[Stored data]
......

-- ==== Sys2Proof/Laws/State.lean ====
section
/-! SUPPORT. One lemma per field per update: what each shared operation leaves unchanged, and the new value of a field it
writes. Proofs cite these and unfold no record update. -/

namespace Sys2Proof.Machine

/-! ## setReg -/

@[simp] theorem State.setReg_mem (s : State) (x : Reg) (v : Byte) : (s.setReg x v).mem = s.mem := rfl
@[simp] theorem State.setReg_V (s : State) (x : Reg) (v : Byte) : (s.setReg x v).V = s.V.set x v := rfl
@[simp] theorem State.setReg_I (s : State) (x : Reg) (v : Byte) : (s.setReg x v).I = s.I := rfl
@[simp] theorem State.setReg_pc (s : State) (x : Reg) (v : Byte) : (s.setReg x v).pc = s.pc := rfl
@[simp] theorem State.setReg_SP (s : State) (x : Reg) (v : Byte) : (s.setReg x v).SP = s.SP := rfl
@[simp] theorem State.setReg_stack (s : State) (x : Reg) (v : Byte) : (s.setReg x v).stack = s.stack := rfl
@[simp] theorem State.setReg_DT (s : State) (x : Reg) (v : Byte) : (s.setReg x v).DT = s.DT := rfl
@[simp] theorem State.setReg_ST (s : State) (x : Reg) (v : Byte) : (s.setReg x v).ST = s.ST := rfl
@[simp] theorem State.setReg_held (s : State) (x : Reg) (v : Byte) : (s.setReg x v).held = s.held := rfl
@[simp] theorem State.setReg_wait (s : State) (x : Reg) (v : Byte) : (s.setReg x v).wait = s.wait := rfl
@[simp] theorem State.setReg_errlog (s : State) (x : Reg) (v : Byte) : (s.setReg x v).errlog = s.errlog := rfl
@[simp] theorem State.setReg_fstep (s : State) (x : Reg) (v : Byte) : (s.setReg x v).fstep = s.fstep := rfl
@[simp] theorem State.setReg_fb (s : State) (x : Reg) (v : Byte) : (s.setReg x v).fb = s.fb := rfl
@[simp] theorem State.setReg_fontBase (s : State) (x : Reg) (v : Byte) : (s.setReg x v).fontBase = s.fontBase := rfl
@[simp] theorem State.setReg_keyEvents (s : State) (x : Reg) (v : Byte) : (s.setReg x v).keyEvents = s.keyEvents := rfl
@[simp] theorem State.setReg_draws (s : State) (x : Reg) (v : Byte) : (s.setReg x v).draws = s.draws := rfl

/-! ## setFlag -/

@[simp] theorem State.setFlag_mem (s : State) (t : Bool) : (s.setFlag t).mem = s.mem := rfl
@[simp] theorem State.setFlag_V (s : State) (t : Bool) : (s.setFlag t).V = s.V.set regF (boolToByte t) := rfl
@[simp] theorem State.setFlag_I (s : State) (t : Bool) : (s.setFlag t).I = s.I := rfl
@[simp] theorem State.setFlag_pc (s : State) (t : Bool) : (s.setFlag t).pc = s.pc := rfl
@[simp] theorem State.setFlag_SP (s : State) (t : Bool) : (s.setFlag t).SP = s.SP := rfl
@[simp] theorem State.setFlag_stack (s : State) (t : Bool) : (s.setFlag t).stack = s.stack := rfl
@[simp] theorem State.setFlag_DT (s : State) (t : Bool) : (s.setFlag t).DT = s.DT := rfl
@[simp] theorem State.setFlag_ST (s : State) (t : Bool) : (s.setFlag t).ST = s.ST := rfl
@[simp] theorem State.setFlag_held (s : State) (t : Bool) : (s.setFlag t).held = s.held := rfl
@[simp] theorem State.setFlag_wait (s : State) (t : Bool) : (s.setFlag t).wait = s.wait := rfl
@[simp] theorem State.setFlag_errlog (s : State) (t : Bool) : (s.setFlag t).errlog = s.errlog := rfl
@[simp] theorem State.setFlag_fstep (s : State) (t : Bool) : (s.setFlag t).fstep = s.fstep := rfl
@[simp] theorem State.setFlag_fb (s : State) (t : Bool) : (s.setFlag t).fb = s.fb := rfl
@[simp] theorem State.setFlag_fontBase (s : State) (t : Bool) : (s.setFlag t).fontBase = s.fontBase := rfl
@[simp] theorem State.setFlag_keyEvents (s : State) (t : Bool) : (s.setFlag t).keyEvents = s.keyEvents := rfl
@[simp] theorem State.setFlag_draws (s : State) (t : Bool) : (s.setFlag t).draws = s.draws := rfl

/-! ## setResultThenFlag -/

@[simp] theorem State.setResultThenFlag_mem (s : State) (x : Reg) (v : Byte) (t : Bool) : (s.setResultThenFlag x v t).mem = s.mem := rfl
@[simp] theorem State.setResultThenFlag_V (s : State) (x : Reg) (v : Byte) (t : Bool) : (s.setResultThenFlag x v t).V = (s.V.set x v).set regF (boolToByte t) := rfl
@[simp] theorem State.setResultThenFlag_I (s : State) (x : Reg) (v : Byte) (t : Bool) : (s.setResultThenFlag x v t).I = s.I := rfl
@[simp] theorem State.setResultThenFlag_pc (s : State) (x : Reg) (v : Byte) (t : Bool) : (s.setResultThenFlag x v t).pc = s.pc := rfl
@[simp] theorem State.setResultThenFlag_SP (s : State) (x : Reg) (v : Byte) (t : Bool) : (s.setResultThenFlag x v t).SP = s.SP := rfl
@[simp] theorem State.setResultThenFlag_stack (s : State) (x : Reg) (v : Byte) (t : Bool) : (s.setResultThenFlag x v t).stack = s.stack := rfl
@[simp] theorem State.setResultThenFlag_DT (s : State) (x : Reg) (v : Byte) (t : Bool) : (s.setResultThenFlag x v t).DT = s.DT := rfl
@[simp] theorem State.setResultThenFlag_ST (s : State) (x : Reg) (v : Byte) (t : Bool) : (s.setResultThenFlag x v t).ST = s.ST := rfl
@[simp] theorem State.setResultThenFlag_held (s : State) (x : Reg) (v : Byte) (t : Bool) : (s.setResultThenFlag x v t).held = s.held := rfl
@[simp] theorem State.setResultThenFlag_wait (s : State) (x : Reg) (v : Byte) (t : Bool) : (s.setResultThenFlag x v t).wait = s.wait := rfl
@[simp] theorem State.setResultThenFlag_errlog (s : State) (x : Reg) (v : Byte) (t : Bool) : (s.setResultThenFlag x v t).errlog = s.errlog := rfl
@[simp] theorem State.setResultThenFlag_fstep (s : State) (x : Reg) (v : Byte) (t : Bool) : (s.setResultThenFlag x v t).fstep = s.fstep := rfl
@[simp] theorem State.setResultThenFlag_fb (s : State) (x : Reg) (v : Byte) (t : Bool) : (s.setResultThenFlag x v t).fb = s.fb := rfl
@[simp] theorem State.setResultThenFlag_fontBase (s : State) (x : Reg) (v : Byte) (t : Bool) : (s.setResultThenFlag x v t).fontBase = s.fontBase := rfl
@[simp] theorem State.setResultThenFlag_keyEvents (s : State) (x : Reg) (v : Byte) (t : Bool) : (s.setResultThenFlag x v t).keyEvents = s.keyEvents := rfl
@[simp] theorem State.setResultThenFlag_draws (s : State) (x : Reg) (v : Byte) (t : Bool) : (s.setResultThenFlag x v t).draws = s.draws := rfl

......

How to complete this task:
Exactly as written above, please repeat the entries.

Reply:
-- ==== Sys2Proof/Laws/State.lean ====
section
/-! SUPPORT. One lemma per field per update: what each shared operation leaves unchanged, and the new value of a field it
writes. Proofs cite these and unfold no record update. -/

namespace Sys2Proof.Machine

/-! ## setReg -/

@[simp] theorem State.setReg_mem (s : State) (x : Reg) (v : Byte) : (s.setReg x v).mem = s.mem := rfl
@[simp] theorem State.setReg_V (s : State) (x : Reg) (v : Byte) : (s.setReg x v).V = s.V.set x v := rfl
@[simp] theorem State.setReg_I (s : State) (x : Reg) (v : Byte) : (s.setReg x v).I = s.I := rfl
@[simp] theorem State.setReg_pc (s : State) (x : Reg) (v : Byte) : (s.setReg x v).pc = s.pc := rfl
@[simp] theorem State.setReg_SP (s : State) (x : Reg) (v : Byte) : (s.setReg x v).SP = s.SP := rfl
@[simp] theorem State.setReg_stack (s : State) (x : Reg) (v : Byte) : (s.setReg x v).stack = s.stack := rfl
@[simp] theorem State.setReg_DT (s : State) (x : Reg) (v : Byte) : (s.setReg x v).DT = s.DT := rfl
@[simp] theorem State.setReg_ST (s : State) (x : Reg) (v : Byte) : (s.setReg x v).ST = s.ST := rfl
@[simp] theorem State.setReg_held (s : State) (x : Reg) (v : Byte) : (s.setReg x v).held = s.held := rfl
@[simp] theorem State.setReg_wait (s : State) (x : Reg) (v : Byte) : (s.setReg x v).wait = s.wait := rfl
@[simp] theorem State.setReg_errlog (s : State) (x : Reg) (v : Byte) : (s.setReg x v).errlog = s.errlog := rfl
@[simp] theorem State.setReg_fstep (s : State) (x : Reg) (v : Byte) : (s.setReg x v).fstep = s.fstep := rfl
@[simp] theorem State.setReg_fb (s : State) (x : Reg) (v : Byte) : (s.setReg x v).fb = s.fb := rfl
@[simp] theorem State.setReg_fontBase (s : State) (x : Reg) (v : Byte) : (s.setReg x v).fontBase = s.fontBase := rfl
@[simp] theorem State.setReg_keyEvents (s : State) (x : Reg) (v : Byte) : (s.setReg x v).keyEvents = s.keyEvents := rfl
@[simp] theorem State.setReg_draws (s : State) (x : Reg) (v : Byte) : (s.setReg x v).draws = s.draws := rfl

/-! ## setFlag -/

@[simp] theorem State.setFlag_mem (s : State) (t : Bool) : (s.setFlag t).mem = s.mem := rfl
@[simp] theorem State.setFlag_V (s : State) (t : Bool) : (s.setFlag t).V = s.V.set regF (boolToByte t) := rfl
@[simp] theorem State.setFlag_I (s : State) (t : Bool) : (s.setFlag t).I = s.I := rfl
@[simp] theorem State.setFlag_pc (s : State) (t : Bool) : (s.setFlag t).pc = s.pc := rfl
@[simp] theorem State.setFlag_SP (s : State) (t : Bool) : (s.setFlag t).SP = s.SP := rfl
@[simp] theorem State.setFlag_stack (s : State) (t : Bool) : (s.setFlag t).stack = s.stack := rfl
@[simp] theorem State.setFlag_DT (s : State) (t : Bool) : (s.setFlag t).DT = s.DT := rfl
@[simp] theorem State.setFlag_ST (s : State) (t : Bool) : (s.setFlag t).ST = s.ST := rfl
@[simp] theorem State.setFlag_held (s : State) (t : Bool) : (s.setFlag t).held = s.held := rfl
@[simp] theorem State.setFlag_wait (s : State) (t : Bool) : (s.setFlag t).wait = s.wait := rfl
@[simp] theorem State.setFlag_errlog (s : State) (t : Bool) : (s.setFlag t).errlog = s.errlog := rfl
@[simp] theorem State.setFlag_fstep (s : State) (t : Bool) : (s.setFlag t).fstep = s.fstep := rfl
@[simp] theorem State.setFlag_fb (s : State) (t : Bool) : (s.setFlag t).fb = s.fb := rfl
@[simp] theorem State.setFlag_fontBase (s : State) (t : Bool) : (s.setFlag t).fontBase = s.fontBase := rfl
@[simp] theorem State.setFlag_keyEvents (s : State) (t : Bool) : (s.setFlag t).keyEvents = s.keyEvents := rfl
@[simp] theorem State.setFlag_draws (s : State) (t : Bool) : (s.setFlag t).draws = s.draws := rfl

/-! ## setResultThenFlag -/

@[simp] theorem State.setResultThenFlag_mem (s : State) (x : Reg) (v : Byte) (t : Bool) : (s.setResultThenFlag x v t).mem = s.mem := rfl
@[simp] theorem State.setResultThenFlag_V (s : State) (x : Reg) (v : Byte) (t : Bool) : (s.setResultThenFlag x v t).V = (s.V.set x v).set regF (boolToByte t) := rfl
@[simp] theorem State.setResultThenFlag_I (s : State) (x : Reg) (v : Byte) (t : Bool) : (s.setResultThenFlag x v t).I = s.I := rfl
@[simp] theorem State.setResultThenFlag_pc (s : State) (x : Reg) (v : Byte) (t : Bool) : (s.setResultThenFlag x v t).pc = s.pc := rfl
@[simp] theorem State.setResultThenFlag_SP (s : State) (x : Reg) (v : Byte) (t : Bool) : (s.setResultThenFlag x v t).SP = s.SP := rfl
@[simp] theorem State.setResultThenFlag_stack (s : State) (x : Reg) (v : Byte) (t : Bool) : (s.setResultThenFlag x v t).stack = s.stack := rfl
@[simp] theorem State.setResultThenFlag_DT (s : State) (x : Reg) (v : Byte) (t : Bool) : (s.setResultThenFlag x v t).DT = s.DT := rfl
@[simp] theorem State.setResultThenFlag_ST (s : State) (x : Reg) (v : Byte) (t : Bool) : (s.setResultThenFlag x v t).ST = s.ST := rfl
@[simp] theorem State.setResultThenFlag_held (s : State) (x : Reg) (v : Byte) (t : Bool) : (s.setResultThenFlag x v t).held = s.held := rfl
@[simp] theorem State.setResultThenFlag_wait (s : State) (x : Reg) (v : Byte) (t : Bool) : (s.setResultThenFlag x v t).wait = s.wait := rfl
@[simp] theorem State.setResultThenFlag_errlog (s : State) (x : Reg) (v : Byte) (t : Bool) : (s.setResultThenFlag x v t).errlog = s.errlog := rfl
@[simp] theorem State.setResultThenFlag_fstep (s : State) (x : Reg) (v : Byte) (t : Bool) : (s.setResultThenFlag x v t).fstep = s.fstep := rfl
@[simp] theorem State.setResultThenFlag_fb (s : State) (x : Reg) (v : Byte) (t : Bool) : (s.setResultThenFlag x v t).fb = s.fb := rfl
@[simp] theorem State.setResultThenFlag_fontBase (s : State) (x : Reg) (v : Byte) (t : Bool) : (s.setResultThenFlag x v t).fontBase = s.fontBase := rfl
@[simp] theorem State.setResultThenFlag_keyEvents (s : State) (x : Reg) (v : Byte) (t : Bool) : (s.setResultThenFlag x v t).keyEvents = s.keyEvents := rfl
@[simp] theorem State.setResultThenFlag_draws (s : State) (x : Reg) (v : Byte) (t : Bool) : (s.setResultThenFlag x v t).draws = s.draws := rfl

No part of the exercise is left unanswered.